Exercise instructions:
Print the records below exactly, leaving out nothing.

---------- Task data

/-- Congestion parameters, fabric address and package number (R323). -/
structure Transport where
  pkgNum     : Nat
  fabricAddr : Nat
  congestion : Nat
  deriving DecidableEq, Repr, Inhabited

/-- What DBG_READ names (R415). -/
inductive DbgWhat where
  | frame (ref : Nat)
  | stall (st : Nat)
  deriving DecidableEq, Repr, Inhabited

/-- A region of context memory given by VA and size (R382). -/
structure Region where
  va   : Nat
  size : Nat
  deriving DecidableEq, Repr, Inhabited

/-- The parameters of CTX_CREATE (R382). -/
structure CtxParams where
  num        : Nat
  rtp        : Nat
  debuggable : Bool
  confid     : Bool
  cls        : Nat
  pitch      : List Nat
  heatPool   : Nat
  arena      : Nat
  future     : Region
  frameArea  : Region
  faultLog   : Region
  cq         : Region
  trace      : Region
  redLimit   : Nat
  function   : Nat
  deriving DecidableEq, Repr, Inhabited

/-- The parameters that may change while a context is pre-empted (R20, R382); `none` leaves one as it is. -/
structure CtxChange where
  cls       : Option Nat
  heatPool  : Option Nat
  arena     : Option Nat
  future    : Option Nat
  frameArea : Option Region
  faultLog  : Option Region
  cq        : Option Region
  trace     : Option Region
  redLimit  : Option Nat
  deriving DecidableEq, Repr, Inhabited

--------------------

Completed exercise:
/-- Congestion parameters, fabric address and package number (R323). -/
structure Transport where
  pkgNum     : Nat
  fabricAddr : Nat
  congestion : Nat
  deriving DecidableEq, Repr, Inhabited

/-- What DBG_READ names (R415). -/
inductive DbgWhat where
  | frame (ref : Nat)
  | stall (st : Nat)
  deriving DecidableEq, Repr, Inhabited

/-- A region of context memory given by VA and size (R382). -/
structure Region where
  va   : Nat
  size : Nat
  deriving DecidableEq, Repr, Inhabited

/-- The parameters of CTX_CREATE (R382). -/
structure CtxParams where
  num        : Nat
  rtp        : Nat
  debuggable : Bool
  confid     : Bool
  cls        : Nat
  pitch      : List Nat
  heatPool   : Nat
  arena      : Nat
  future     : Region
  frameArea  : Region
  faultLog   : Region
  cq         : Region
  trace      : Region
  redLimit   : Nat
  function   : Nat
  deriving DecidableEq, Repr, Inhabited

/-- The parameters that may change while a context is pre-empted (R20, R382); `none` leaves one as it is. -/
structure CtxChange where
  cls       : Option Nat
  heatPool  : Option Nat
  arena     : Option Nat
  future    : Option Nat
  frameArea : Option Region
  faultLog  : Option Region
  cq        : Option Region
  trace     : Option Region
  redLimit  : Option Nat
  deriving DecidableEq, Repr, Inhabited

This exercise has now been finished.